Fortunate Life

Facey, A.B. A Fortunate Life. Viking, 1981.

Reason read: we celebrate Veteran’s Day on November 11th. I wanted to celebrate Bert Facey as a veteran of World War I by reading his autobiography.

Facey’s autobiography is broken out into six different parts starting in 1884 and ending in 1976. His life started in tragedy when his father died when he was two years old. He and his siblings were sent to live with their grandparents but their grandfather passed just two years later. Facey’s grandmother tried to keep the family together, but by the time Facey was nine, he was farmed out to another family where he was told lies and horrible abused to the point of near death. By the time he was thirteen, Facey had lived with three different families, each just as terrible as the one before. A year later, he started to learn how to read while helping a cattle rancher move his livestock to a different region of Western Australia. Every time, Facey proved to be a hard worker who could learn new skills quickly. Early in his teenaged years, Facey learned these traits were keen survival skills. Knowing how to judge a character was also important to him and saved his life several times over, including when dealing with his money-hungry and manipulative mother or the time he had to fistfight a man three times his size.
True to the memories of the elderly, Facey could recall his childhood clearly and focused more detail on these formative years. His time spent as a boxer, soldier, and employee of a tram company are not as detailed or drawn out. Even his days as a union man and political leader are not given the same attention. His marriage and subsequent fatherhood of eight children are not given a great deal of narrative, either. However, it is interesting to note his remarkable relationship with his wife, Evelyn. As a complete stranger, she sent him socks during his military deployment in Gallipoli. When they met years later, they court, marry, and go on to have several children. Evelyn was his first and only love and they were married for nearly sixty years. Facey ends his autobiography after the event of her death.

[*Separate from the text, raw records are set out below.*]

-- ==== Sys2Proof/Machine/Access.lean ====
section
/-! DEFINITION. What an access meets on its way: uncorrectable lines (R57, R59), refusals (R270), sleeping tiles (R258), the
pause of a route-around (R267), windows and credits of memory ports (R246, R247, R250), and its routes (R268). -/

namespace Sys2Proof.Machine

/-- The context of a tile's running kernel. -/
def State.runCtx (s : State) (t : Nat) : Option Nat := (s.tile t).core.ctx

/-! ### Outcomes -/

/-- Token detail of a mover for an access that did not succeed (R211, R230, R268, R270, R283). -/
def mvErr : Res → Nat
  | .portFailed => 0x44
  | .refused => 0x45
  | .hostRefused => 0x41
  | _ => 0x40

/-- Status of a host command for an access that did not succeed (R57, R227, R230, R268, R270, R283). -/
def resStatus : Res → BitVec 16 × BitVec 32
  | .portFailed => (0x11, 0)
  | .refused => (3, 0)
  | .uncorrectable => (8, 0)
  | .hostRefused => (5, 4)
  | .lost => (7, 0)
  | _ => (0, 0)

/-- Token detail of a dispatch-unit operation for a local access that did not succeed (R220, R230, R270, R283, R268). -/
def exErr : Res → Option Nat
  | .portFailed => some 0x31
  | .refused => some 0x23
  | .hostRefused => some 0x32
  | .lost => some 0x2E
  | _ => none

/-- The address that a read of a spot is served from, none outside the device. -/
def State.served (s : State) : Spot → Option Nat
  | .dev a m => some (s.readAddr a m)
  | _ => none

/-- A spot lies in a line of a tile store that was found uncorrectable and has not been written whole since (R57). -/
def State.badSpot (s : State) (p : Spot) : Bool :=
  match s.served p with
  | some a => s.badLines.contains (a / 64)
  | none => false

/-- Lines of a range whose codes a read checks: those of memory ports, and those of stores whose written-bit is set or known to be
uncorrectable (R57, R59, R227). -/
def State.eccLines (s : State) (l : List Spot) : List Nat :=
  ((l.filterMap s.served).map (· / 64)).eraseDups.filter (fun n =>
    !isStore (n * 64) || s.lineWritten (n * 64) || s.badLines.contains n)

/-- An error that a read reports lies in a line whose codes it checked; without such a line there is none (R59). -/
def State.seenRes (s : State) (reads : List Spot) (res : Res) : Res :=
  if (res = .corrected || res = .uncorrectable) && (s.eccLines reads).isEmpty then .ok else res

/-- The outcome of an access that reads and writes ranges: what the state gives first, else what came about at the target. -/
def State.moveRes (s : State) (reads writes : List Spot) (res : Res) : Res :=
  match s.rangeRes (reads ++ writes) .ok with
  | .ok => if reads.any s.badSpot then .uncorrectable else s.seenRes reads res
  | r => r

/-- A read whose outcome no row reports meets an error that the codes of its lines cannot correct: an open event (R57, R227; log 198). -/
def State.meetsUe (s : State) (l : List Spot) : Bool :=
  !(s.eccLines l).isEmpty && Config.freeBits 1 (2 ^ 66 * (s.fresh + 1)) == 1

/-- The outcome of such a read. -/
def State.readRes (s : State) (l : List Spot) : Res := s.moveRes l [] (if s.meetsUe l then .uncorrectable else .ok)

/-! ### Writes that stop short (R274) -/

/-- What a transfer that stops short has written: each line of its destination or not, which of the two is open (log 16). A
refusing endpoint changes no state (R270). -/
def State.partSpots (s : State) (l : List (Spot × Byte)) : List (Spot × Byte) :=
  (((List.range l.length).zip l).filter (fun p =>
    s.spotRes p.2.1 == .ok && Config.freeBits 1 (s.fresh + p.1 / 64) == 1)).map Prod.snd

/-- The pattern of R274: each line of the destination holds the new data or is unchanged. -/
def State.partialWrite (s : State) (l : List Spot) (bs : List Byte) : State :=
  let z := s.partSpots (l.zip bs)
  let s := { s with fresh := s.fresh + l.length / 64 + 1 }
  s.writeSpots (z.map Prod.fst) (z.map Prod.snd)

/-- The bytes of a copy but for those whose source line is uncorrectable, which are not written (R57). -/
def State.soundPairs (s : State) (rd wr : List Spot) (bs : List Byte) (bad : List Nat) : List (Spot × Byte) :=
  ((rd.zip (wr.zip bs)).filter (fun (p, _) => match s.served p with
    | some a => !bad.contains (a / 64)
    | none => true)).map Prod.snd

/-- The pattern of R274 for a copy. -/
def State.partialCopy (s : State) (rd wr : List Spot) (bs : List Byte) (bad : List Nat) : State :=
  let ok := s.soundPairs rd wr bs bad
  s.partialWrite (ok.map Prod.fst) (ok.map Prod.snd)

/-- Byte offset of the first 64-byte line in which two strings differ (R210, R272). -/
def firstDiff (a b : List Byte) : Option Nat :=
  (findIdx (fun (p : Byte × Byte) => p.1 != p.2) (a.zip b) 0).map (fun i => i / 64 * 64)

/-- Pattern bytes of FILL and `mv.fill` (R210, R295). -/
def fillBytes (pattern n : Nat) : List Byte :=
  (List.range n).map (fun i => BitVec.ofNat 8 (pattern >>> (8 * (i % 8))))

/-! ### Corrected and uncorrectable lines (R57, R71, R227, R252) -/

/-- Lines of a range in which a read of a given outcome found its errors: those known to be uncorrectable; else the only line that it
checked; else an open choice of them, at least one (log 151). -/
def State.errLines (s : State) (l : List Spot) : List Nat :=
  let ls := s.eccLines l
  let known := ls.filter s.badLines.contains
  if !known.isEmpty then known
  else if ls.length ≤ 1 then ls
  else
    let at' := fun n => Config.freeBits 1 (2 ^ 64 * (s.fresh + 1) + n) == 1
    let hit := ls.filter at'
    if hit.isEmpty then (ls.drop ((Config.freeBits 32 (2 ^ 64 * (s.fresh + 1))).toNat % ls.length)).take 1 else hit

/-- Count the error of one line in the store or port it lies in; an uncorrectable line of a store stays so. -/
def State.countLine (s : State) (res : Res) (n : Nat) : State :=
  let a := n * 64
  if isStore a then
    let t := fld a 32 7
    let x := s.tile t
    match res with
    | .corrected => s.setTile t { x with ce := satAdd 0xFFFFFF x.ce 1 }
    | .uncorrectable =>
      let s := s.setTile t { x with ue := satAdd 0xFFFF x.ue 1, ueBank := bankOf (fld a 0 29) }
      { s with badLines := if s.badLines.contains n then s.badLines else s.badLines ++ [n] }
    | _ => s
  else
    let m := fld a 40 4
    let x := s.port m
    match res with
    | .corrected => s.setPort m { x with ce := satAdd 0xFFFFFF x.ce 1 }
    | .uncorrectable => s.setPort m { x with ue := satAdd 0xFFFF x.ue 1 }
    | _ => s

/-- Add the corrected or uncorrectable errors of a read to the counts of the stores and ports they lie in. -/
def State.countEcc (s : State) (l : List Spot) (res : Res) : State := (s.errLines l).foldl (fun s n => s.countLine res n) s

/-- Raise STORE_UE or MEMPORT_UE for each unit in which lines were uncorrectable, and the contexts served (R57, R227, R444). -/
def State.raiseUe (s : State) (lines : List Nat) (ctxs : List Nat) : State :=
  let units := (lines.map (fun n =>
    if isStore (n * 64) then (1, srcId 1 (fld (n * 64) 32 7)) else (11, srcId 3 (fld (n * 64) 40 4)))).eraseDups
  units.foldl (fun s (row, src) => s.raiseSafety row src ctxs 0) s

/-- An uncorrectable read of a range that served contexts: counted and raised. -/
def State.ueRead (s : State) (l : List Spot) (ctxs : List Nat) : State :=
  let s' := (s.countEcc l .uncorrectable).raiseUe (s.errLines l) ctxs
  { s' with fresh := s'.fresh + 1 }

/-! ### Windows and counters of memory ports (R246, R250, R276, R490, R493) -/

/-- Bytes of the window in progress. -/
def Port.used (x : Port) : Nat := (x.bytes.map Prod.snd).foldl (· + ·) 0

Quotes of character, “…I never asked him anything of his business because if he wished to tell me, he would” (p 190) and “A sort of love and trust in one another developed in the trenches” (p 281).

Author fact: Facey lived for nine months after publication of A Fortunate Life. I hope that he was proud of his achievements.

Book trivia: the majority of illustrations in A Fortunate Life are advertisements for products like velvet soap, Oh Boy Brand flour, Mills and Ware biscuits, Amgoorie tea, Hugh Nichols’ suits, Trewhella’s Monkey Grubber (whatever that is), A.W. Barlow Shoe Company, and Colemane & Sons eucalyptus oil. I could go on and on.
A Fortunate Life was made into a television miniseries and there is a short YouTube video about A.B. Facey’s life, as well.

Music: “Son of the Sea”.

BookLust Twist: from Book Lust To Go in the obvious chapter called “Australia: the Land of Oz (nonfiction)” (p 26).